**DATA:**
/-! ### Mbx.lean -/

theorem Half.cancel_canon {hid : HalfId} {tk : Prop} (x : Half) (c : Ctx) (hk : Canon hid tk x.regs x.id x.fc.fifo x.ts.fifos x.can.ram x.dsp.staging x.role.takeover) :
    ∀ z, (Half.cancel x c) = some z → Canon hid tk z.regs z.id z.fc.fifo z.ts.fifos z.can.ram z.dsp.staging z.role.takeover := by
  intro z hz
  unfold Half.cancel at hz
  grind +splitImp [Half.cancelSwitch_canon, Half.staysActive_canon, Half.spanPut_canon, Half.requestSwap_canon, Half.tgEnd_canon, Half.dropStop_canon, Half.forwardCe_canon, Half.sendCfg_canon, Half.sendRole_canon]
theorem Half.abortCmd_canon {hid : HalfId} {tk : Prop} (x : Half) (ch tag gen target : Nat) (hk : Canon hid tk x.regs x.id x.fc.fifo x.ts.fifos x.can.ram x.dsp.staging x.role.takeover) :
    Canon hid tk (Half.abortCmd x ch tag gen target).regs (Half.abortCmd x ch tag gen target).id (Half.abortCmd x ch tag gen target).fc.fifo (Half.abortCmd x ch tag gen target).ts.fifos (Half.abortCmd x ch tag gen target).can.ram (Half.abortCmd x ch tag gen target).dsp.staging (Half.abortCmd x ch tag gen target).role.takeover := by
  unfold Half.abortCmd
  dsimp only
  split
  · exact Half.lateDone_canon _ _ _ hk
  · split
    · exact Half.abortPeer_canon _ _ _ _ hk
    · split
      · rename_i y hy
        exact Half.finish_canon _ _ _ _ _ (Half.cancel_canon _ _ (Half.modCtx_canon _ _ _ _ hk) _ hy)
      · exact Half.modCtx_canon _ _ _ _ hk
theorem Half.cancelAll_canon {hid : HalfId} {tk : Prop} (x : Half) (ch : Nat) (hk : Canon hid tk x.regs x.id x.fc.fifo x.ts.fifos x.can.ram x.dsp.staging x.role.takeover) :
    Canon hid tk (Half.cancelAll x ch).regs (Half.cancelAll x ch).id (Half.cancelAll x ch).fc.fifo (Half.cancelAll x ch).ts.fifos (Half.cancelAll x ch).can.ram (Half.cancelAll x ch).dsp.staging (Half.cancelAll x ch).role.takeover := by
  unfold Half.cancelAll
  refine canon_foldl (Half.orphan_canon _ _ hk) fun y c hy => ?_
  have hz := Half.stopPeer_canon _ c hy
  dsimp only
  generalize y.stopPeer c = z at hz ⊢
  have H := Half.cancel_canon ({ z with mbx := { z.mbx with ctxs := z.mbx.ctxs.filter fun d => !(d.ch == ch && d.tag == c.tag) } } : Half)
    c hz
  cases hc : ({ z with mbx := { z.mbx with ctxs := z.mbx.ctxs.filter fun d => !(d.ch == ch && d.tag == c.tag) } } : Half).cancel c with
  | none => exact hz
  | some y => exact H y hc
theorem Half.closeCh_canon {hid : HalfId} {tk : Prop} (x : Half) (ch code : Nat) (hk : Canon hid tk x.regs x.id x.fc.fifo x.ts.fifos x.can.ram x.dsp.staging x.role.takeover) :
    Canon hid tk (Half.closeCh x ch code).regs (Half.closeCh x ch code).id (Half.closeCh x ch code).fc.fifo (Half.closeCh x ch code).ts.fifos (Half.closeCh x ch code).can.ram (Half.closeCh x ch code).dsp.staging (Half.closeCh x ch code).role.takeover := by
  unfold Half.closeCh
  grind +splitImp [Half.endSession_canon, Half.cancelAll_canon]
theorem Half.protoError_canon {hid : HalfId} {tk : Prop} (x : Half) (ch code : Nat) (hk : Canon hid tk x.regs x.id x.fc.fifo x.ts.fifos x.can.ram x.dsp.staging x.role.takeover) :
    Canon hid tk (Half.protoError x ch code).regs (Half.protoError x ch code).id (Half.protoError x ch code).fc.fifo (Half.protoError x ch code).ts.fifos (Half.protoError x ch code).can.ram (Half.protoError x ch code).dsp.staging (Half.protoError x ch code).role.takeover := by
  unfold Half.protoError
  grind +splitImp [Half.modChan_canon, Half.incSat_canon, Half.poolStatus_canon, Half.closeCh_canon, Half.setFld_canon, Half.setBit_canon, Half.cancelAll_canon, Half.irq_canon]
theorem Half.takeHead_canon {hid : HalfId} {tk : Prop} (x : Half) (ch n tag : Nat) (hk : Canon hid tk x.regs x.id x.fc.fifo x.ts.fifos x.can.ram x.dsp.staging x.role.takeover) :
    Canon hid tk (Half.takeHead x ch n tag).regs (Half.takeHead x ch n tag).id (Half.takeHead x ch n tag).fc.fifo (Half.takeHead x ch n tag).ts.fifos (Half.takeHead x ch n tag).can.ram (Half.takeHead x ch n tag).dsp.staging (Half.takeHead x ch n tag).role.takeover := by
  unfold Half.takeHead
  grind +splitImp [Half.modChan_canon, Half.wr_canon, Half.poolStatus_canon, Half.advance_canon]
theorem Half.consumeCmd_canon {hid : HalfId} {tk : Prop} (x : Half) (ch : Nat) (es : List Entry) (hk : Canon hid tk x.regs x.id x.fc.fifo x.ts.fifos x.can.ram x.dsp.staging x.role.takeover) :
    Canon hid tk (Half.consumeCmd x ch es).regs (Half.consumeCmd x ch es).id (Half.consumeCmd x ch es).fc.fifo (Half.consumeCmd x ch es).ts.fifos (Half.consumeCmd x ch es).can.ram (Half.consumeCmd x ch es).dsp.staging (Half.consumeCmd x ch es).role.takeover := by
  unfold Half.consumeCmd
  grind +splitImp [Half.poolStatus_canon, Half.takeHead_canon, Half.setBit_canon, Half.finish_canon, Half.lateDone_canon, Half.abortCmd_canon, Half.irq_canon]
theorem Half.reply_canon {hid : HalfId} {tk : Prop} (x : Half) (c : Ctx) (st : Nat) (payload : List Byte) (hk : Canon hid tk x.regs x.id x.fc.fifo x.ts.fifos x.can.ram x.dsp.staging x.role.takeover) :
    Canon hid tk (Half.reply x c st payload).regs (Half.reply x c st payload).id (Half.reply x c st payload).fc.fifo (Half.reply x c st payload).ts.fifos (Half.reply x c st payload).can.ram (Half.reply x c st payload).dsp.staging (Half.reply x c st payload).role.takeover := by
  unfold Half.reply
  grind +splitImp [Half.finish_canon]
theorem Half.replyAcked_canon {hid : HalfId} {tk : Prop} (x : Half) (c : Ctx) (st : Nat) (payload : List Byte) (hk : Canon hid tk x.regs x.id x.fc.fifo x.ts.fifos x.can.ram x.dsp.staging x.role.takeover) :
    Canon hid tk (Half.replyAcked x c st payload).regs (Half.replyAcked x c st payload).id (Half.replyAcked x c st payload).fc.fifo (Half.replyAcked x c st payload).ts.fifos (Half.replyAcked x c st payload).can.ram (Half.replyAcked x c st payload).dsp.staging (Half.replyAcked x c st payload).role.takeover := by
  unfold Half.replyAcked
  grind +splitImp [Half.modCtx_canon, Half.reply_canon]
theorem Half.cmd_canon {hid : HalfId} {tk : Prop} (x : Half) (ch tag op : Nat) (lenOk : Ctx → Bool) (role : Ctx → Nat) (need : Ctx → Needs)
    (body : Half → Ctx → Half) (hk : Canon hid tk x.regs x.id x.fc.fifo x.ts.fifos x.can.ram x.dsp.staging x.role.takeover) (hbody : ∀ (z : Half) (a0 : Ctx), Canon hid tk z.regs z.id z.fc.fifo z.ts.fifos z.can.ram z.dsp.staging z.role.takeover → Canon hid tk (body z a0).regs (body z a0).id (body z a0).fc.fifo (body z a0).ts.fifos (body z a0).can.ram (body z a0).dsp.staging (body z a0).role.takeover) :
    Canon hid tk (Half.cmd x ch tag op lenOk role need body).regs (Half.cmd x ch tag op lenOk role need body).id (Half.cmd x ch tag op lenOk role need body).fc.fifo (Half.cmd x ch tag op lenOk role need body).ts.fifos (Half.cmd x ch tag op lenOk role need body).can.ram (Half.cmd x ch tag op lenOk role need body).dsp.staging (Half.cmd x ch tag op lenOk role need body).role.takeover := by
  unfold Half.cmd
  grind +splitImp [Half.modCtx_canon, Half.reply_canon]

**TRY IT:** Look back at the data above. Transcribe exactly the lines starting at the line that contains "Half) (ch n" and ending at the line that contains "unfold Half.takeHead".

**SOLUTION TO THIS EXERCISE:**
theorem Half.takeHead_canon {hid : HalfId} {tk : Prop} (x : Half) (ch n tag : Nat) (hk : Canon hid tk x.regs x.id x.fc.fifo x.ts.fifos x.can.ram x.dsp.staging x.role.takeover) :
    Canon hid tk (Half.takeHead x ch n tag).regs (Half.takeHead x ch n tag).id (Half.takeHead x ch n tag).fc.fifo (Half.takeHead x ch n tag).ts.fifos (Half.takeHead x ch n tag).can.ram (Half.takeHead x ch n tag).dsp.staging (Half.takeHead x ch n tag).role.takeover := by
  unfold Half.takeHead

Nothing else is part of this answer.